TASK PROMPT:
The full listing below is to be written out exactly.

INFORMATION SHOWN: Begin

theorem witness_OutsideResults : ([(let s := parted res0; s.barAddr 0 0 8 == some (2 ^ 32) && (tget? s.porch.parts 0).isSome && !s.lineHeld [(2 ^ 32, 8)] && (s.barAddr 0 (2 ^ 32 - 4) 8).isNone
    && hostOpLegal (.atom 0x01 true 1#64 0#64) && !hostOpLegal (.atom 0x0D false 1#64 0#64) && 2 ^ 32 % 8 == 0 && !s.poisoned (2 ^ 32)),
    [(1, 0x1#128), (2, 0x2#128), (3, 0x3#128)].all fun p => fpOp p.2 == p.1,
    0x100 ≤ 0x108 && 0x108 + 8 ≤ 0x110 && 0xFFFF + 1 ≤ 65536,
    tiny.ownPa (128 + 127) && !tiny.lineHeld [(128, 128)] && !tiny.poisoned 128,
    (pkt accepted).any fun p => accepted.lineHeld [(p.line * 128, 8)],
    tiny.ownPa 0 && tiny.ownPa (2 ^ 37 - 1) && !tiny.ownPa (2 ^ 42),
    (let s := capped 0 255 [.eth 1]; (s.cap? 4 1).any fun c => c.2.state == 0),
    (let s := parted res0; (s.cap? 4 0).any (fun c => c.2.state == 1) && s.partBytes 0 (2 ^ 32) 9216 && !s.partBytes 0 0 1 && !s.lineHeld [(2 ^ 32, 9216)]
    && (s.cap? 5 2).any fun c => c.2.state == 1),
    (tget? tiny.groups 0).isSome && (tget? tiny.blocks 0).isSome,
    roomy.ownPa 128 && roomy.ownPa (128 + 8 - 1) && !roomy.lineHeld [(128, 8)] && !roomy.poisoned 128,
    (let s : State := { tiny with l2 := [(1, ⟨1#2, 0#2, 0#2, []⟩)], msc := [(1, ⟨3#2, 0#2, 0#2⟩)] }
    s.ownPa 128 && s.l2Has 2 && !s.l2Has 3 && s.mscHas 3 && !s.mscHas 4 && !s.l2Has 4 && !s.badSector 2)].all id) = true := by decide +kernel

theorem witness_BootResults : ([{ Porch.blank with running := some BootImage.blank }.running.isSome && State.reset.porch.running == none && readyBit 0 && readyBit 38 && readyBit 48 && readyBit 127 && !State.reset.porch.ready.getLsbD 48
    && !(State.reset.quadAt 0).retired && State.reset.cap? 1 0 == none && State.reset.freeEntry != none,
    (tget? { Porch.blank with harts := [(3, ⟨0, 0, false, .machine⟩)] }.harts 3) == some ⟨0, 0, false, .machine⟩ && (List.replicate 32 0#8).length == 32].all id) = true := by decide +kernel

theorem witness_RegisterFrames : ([[rSSS, rSSSS].all fun r => tiny.goesOn false (regForm r (rg (.s 3) (.s 4) (.s 5) (if r == rSSSS then .s 6 else o0)) true tiny),
    tiny.goesOn false (immForm iSS (im (.s 3) (.s 4) 1#32) tiny) && tiny.goesOn true (immForm iVV (im (.v 3) (.v 4) 1#32) tiny),
    [(rVVV, o0), (rVVVV, Opd.v 6)].all fun r => tiny.goesOn true (regForm r.1 (rg (.v 3) (.v 4) (.v 5) r.2) true tiny),
    tiny.goesOn true (regForm rCmp (rg (.v 3) (.v 4) (.v 5) o0) true tiny) && tiny.goesOn true (regForm rFcmp (rg (.v 3) (.v 4) (.v 5) o0) true tiny),
    [(rCvtN, o0, o0), (rFromElem ⟨0#3, 0#3, false, 0#4⟩, o0, o0), (rFromElem ⟨0#3, 0#3, true, 0#4⟩, Opd.v 5, o0), (rCvtE, o0, .v 6)].all fun r =>
    tiny.goesOn true (regForm r.1 (rg (.v 3) (.v 4) r.2.1 r.2.2) true tiny),
    tiny.goesOn true (immForm iV (im (.v 3) o0 1#32) tiny) && tiny.goesOn false (immForm iS (im (.s 3) o0 1#32) tiny)].all id) = true := by decide +kernel

theorem witness_StepRunsDecoded : ([({ tiny with agenda := [.bucketRefill] }.agenda.length == 1),
    (let s := { tiny with cores := [] }
    s.tick.schedWork.isNone && !s.tick.unitsNext && s.tick.flipTurn.pick.any fun u => u.slotEvent.isNone && (match u.fetched with | .ok _ => false | .error _ => true)),
    match { tiny with cores := [] }.fetch with | .fault _ _ => true | _ => false,
    tiny.tick.schedWork.isNone && !tiny.tick.unitsNext && tiny.tick.flipTurn.pick.any fun u => u.slotEvent.isNone && (match u.fetched with | .ok _ => true | .error _ => false),
    (let s := { tiny with unitsNext := true, stores := [(7, ⟨0, .A, some 0, false, [(0x20, [5#8])]⟩)] }
    s.tick.unitsNext && s.tick.schedWork.isNone && (match firstMove s.tick.flipTurn s.tick.flipTurn.unitWork with | .next v => v != s.tick.flipTurn | _ => false)),
    tiny.grp.occupied tiny.slot.mask == [0#2] && tiny.lnc.lineOk (lineOf tiny.slot.offset) && tiny.grp.step.isNone,
    (match tiny.fetchLine tiny.grp 0 0 with
    | .ok bs => !badParity (lineWord bs) && !badReserved (lineWord bs) && (List.range 5).all fun k => parity (slotWord bs k) == (lineWord bs).getLsbD (26 + k)
    | .error _ => false),
    ({ open0 with launches := open0.launches ++ [(1, ready1 0 0)] } : State).tick.schedWork.isSome,
    tiny.tick.flipTurn.pick.any fun u => (u.ready || u.slot.pending == []) && u.ahead == [],
    (issuing []).tick.flipTurn.pick.any fun u => (issuing []).tick.schedWork.isNone && !(issuing []).tick.unitsNext && u.slotEvent.isNone
    && !u.ready && u.slot.pending != [] && (u.aheadNext u.gid u.sel).any fun x => x.kind == .own && decode x.w == .ok .nop,
    (issuing [.ldG { L0 with d := .v 20 } false]).tick.flipTurn.pick.any fun u => u.slotEvent.isNone && !u.ready && u.slot.pending != []
    && (u.aheadNext u.gid u.sel).any fun x => x.kind == .memory].all id) = true := by decide +kernel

INFORMATION SHOWN: End

ANSWER FOR THE TASK:
theorem witness_OutsideResults : ([(let s := parted res0; s.barAddr 0 0 8 == some (2 ^ 32) && (tget? s.porch.parts 0).isSome && !s.lineHeld [(2 ^ 32, 8)] && (s.barAddr 0 (2 ^ 32 - 4) 8).isNone
    && hostOpLegal (.atom 0x01 true 1#64 0#64) && !hostOpLegal (.atom 0x0D false 1#64 0#64) && 2 ^ 32 % 8 == 0 && !s.poisoned (2 ^ 32)),
    [(1, 0x1#128), (2, 0x2#128), (3, 0x3#128)].all fun p => fpOp p.2 == p.1,
    0x100 ≤ 0x108 && 0x108 + 8 ≤ 0x110 && 0xFFFF + 1 ≤ 65536,
    tiny.ownPa (128 + 127) && !tiny.lineHeld [(128, 128)] && !tiny.poisoned 128,
    (pkt accepted).any fun p => accepted.lineHeld [(p.line * 128, 8)],
    tiny.ownPa 0 && tiny.ownPa (2 ^ 37 - 1) && !tiny.ownPa (2 ^ 42),
    (let s := capped 0 255 [.eth 1]; (s.cap? 4 1).any fun c => c.2.state == 0),
    (let s := parted res0; (s.cap? 4 0).any (fun c => c.2.state == 1) && s.partBytes 0 (2 ^ 32) 9216 && !s.partBytes 0 0 1 && !s.lineHeld [(2 ^ 32, 9216)]
    && (s.cap? 5 2).any fun c => c.2.state == 1),
    (tget? tiny.groups 0).isSome && (tget? tiny.blocks 0).isSome,
    roomy.ownPa 128 && roomy.ownPa (128 + 8 - 1) && !roomy.lineHeld [(128, 8)] && !roomy.poisoned 128,
    (let s : State := { tiny with l2 := [(1, ⟨1#2, 0#2, 0#2, []⟩)], msc := [(1, ⟨3#2, 0#2, 0#2⟩)] }
    s.ownPa 128 && s.l2Has 2 && !s.l2Has 3 && s.mscHas 3 && !s.mscHas 4 && !s.l2Has 4 && !s.badSector 2)].all id) = true := by decide +kernel

theorem witness_BootResults : ([{ Porch.blank with running := some BootImage.blank }.running.isSome && State.reset.porch.running == none && readyBit 0 && readyBit 38 && readyBit 48 && readyBit 127 && !State.reset.porch.ready.getLsbD 48
    && !(State.reset.quadAt 0).retired && State.reset.cap? 1 0 == none && State.reset.freeEntry != none,
    (tget? { Porch.blank with harts := [(3, ⟨0, 0, false, .machine⟩)] }.harts 3) == some ⟨0, 0, false, .machine⟩ && (List.replicate 32 0#8).length == 32].all id) = true := by decide +kernel

theorem witness_RegisterFrames : ([[rSSS, rSSSS].all fun r => tiny.goesOn false (regForm r (rg (.s 3) (.s 4) (.s 5) (if r == rSSSS then .s 6 else o0)) true tiny),
    tiny.goesOn false (immForm iSS (im (.s 3) (.s 4) 1#32) tiny) && tiny.goesOn true (immForm iVV (im (.v 3) (.v 4) 1#32) tiny),
    [(rVVV, o0), (rVVVV, Opd.v 6)].all fun r => tiny.goesOn true (regForm r.1 (rg (.v 3) (.v 4) (.v 5) r.2) true tiny),
    tiny.goesOn true (regForm rCmp (rg (.v 3) (.v 4) (.v 5) o0) true tiny) && tiny.goesOn true (regForm rFcmp (rg (.v 3) (.v 4) (.v 5) o0) true tiny),
    [(rCvtN, o0, o0), (rFromElem ⟨0#3, 0#3, false, 0#4⟩, o0, o0), (rFromElem ⟨0#3, 0#3, true, 0#4⟩, Opd.v 5, o0), (rCvtE, o0, .v 6)].all fun r =>
    tiny.goesOn true (regForm r.1 (rg (.v 3) (.v 4) r.2.1 r.2.2) true tiny),
    tiny.goesOn true (immForm iV (im (.v 3) o0 1#32) tiny) && tiny.goesOn false (immForm iS (im (.s 3) o0 1#32) tiny)].all id) = true := by decide +kernel

theorem witness_StepRunsDecoded : ([({ tiny with agenda := [.bucketRefill] }.agenda.length == 1),
    (let s := { tiny with cores := [] }
    s.tick.schedWork.isNone && !s.tick.unitsNext && s.tick.flipTurn.pick.any fun u => u.slotEvent.isNone && (match u.fetched with | .ok _ => false | .error _ => true)),
    match { tiny with cores := [] }.fetch with | .fault _ _ => true | _ => false,
    tiny.tick.schedWork.isNone && !tiny.tick.unitsNext && tiny.tick.flipTurn.pick.any fun u => u.slotEvent.isNone && (match u.fetched with | .ok _ => true | .error _ => false),
    (let s := { tiny with unitsNext := true, stores := [(7, ⟨0, .A, some 0, false, [(0x20, [5#8])]⟩)] }
    s.tick.unitsNext && s.tick.schedWork.isNone && (match firstMove s.tick.flipTurn s.tick.flipTurn.unitWork with | .next v => v != s.tick.flipTurn | _ => false)),
    tiny.grp.occupied tiny.slot.mask == [0#2] && tiny.lnc.lineOk (lineOf tiny.slot.offset) && tiny.grp.step.isNone,
    (match tiny.fetchLine tiny.grp 0 0 with
    | .ok bs => !badParity (lineWord bs) && !badReserved (lineWord bs) && (List.range 5).all fun k => parity (slotWord bs k) == (lineWord bs).getLsbD (26 + k)
    | .error _ => false),
    ({ open0 with launches := open0.launches ++ [(1, ready1 0 0)] } : State).tick.schedWork.isSome,
    tiny.tick.flipTurn.pick.any fun u => (u.ready || u.slot.pending == []) && u.ahead == [],
    (issuing []).tick.flipTurn.pick.any fun u => (issuing []).tick.schedWork.isNone && !(issuing []).tick.unitsNext && u.slotEvent.isNone
    && !u.ready && u.slot.pending != [] && (u.aheadNext u.gid u.sel).any fun x => x.kind == .own && decode x.w == .ok .nop,
    (issuing [.ldG { L0 with d := .v 20 } false]).tick.flipTurn.pick.any fun u => u.slotEvent.isNone && !u.ready && u.slot.pending != []
    && (u.aheadNext u.gid u.sel).any fun x => x.kind == .memory].all id) = true := by decide +kernel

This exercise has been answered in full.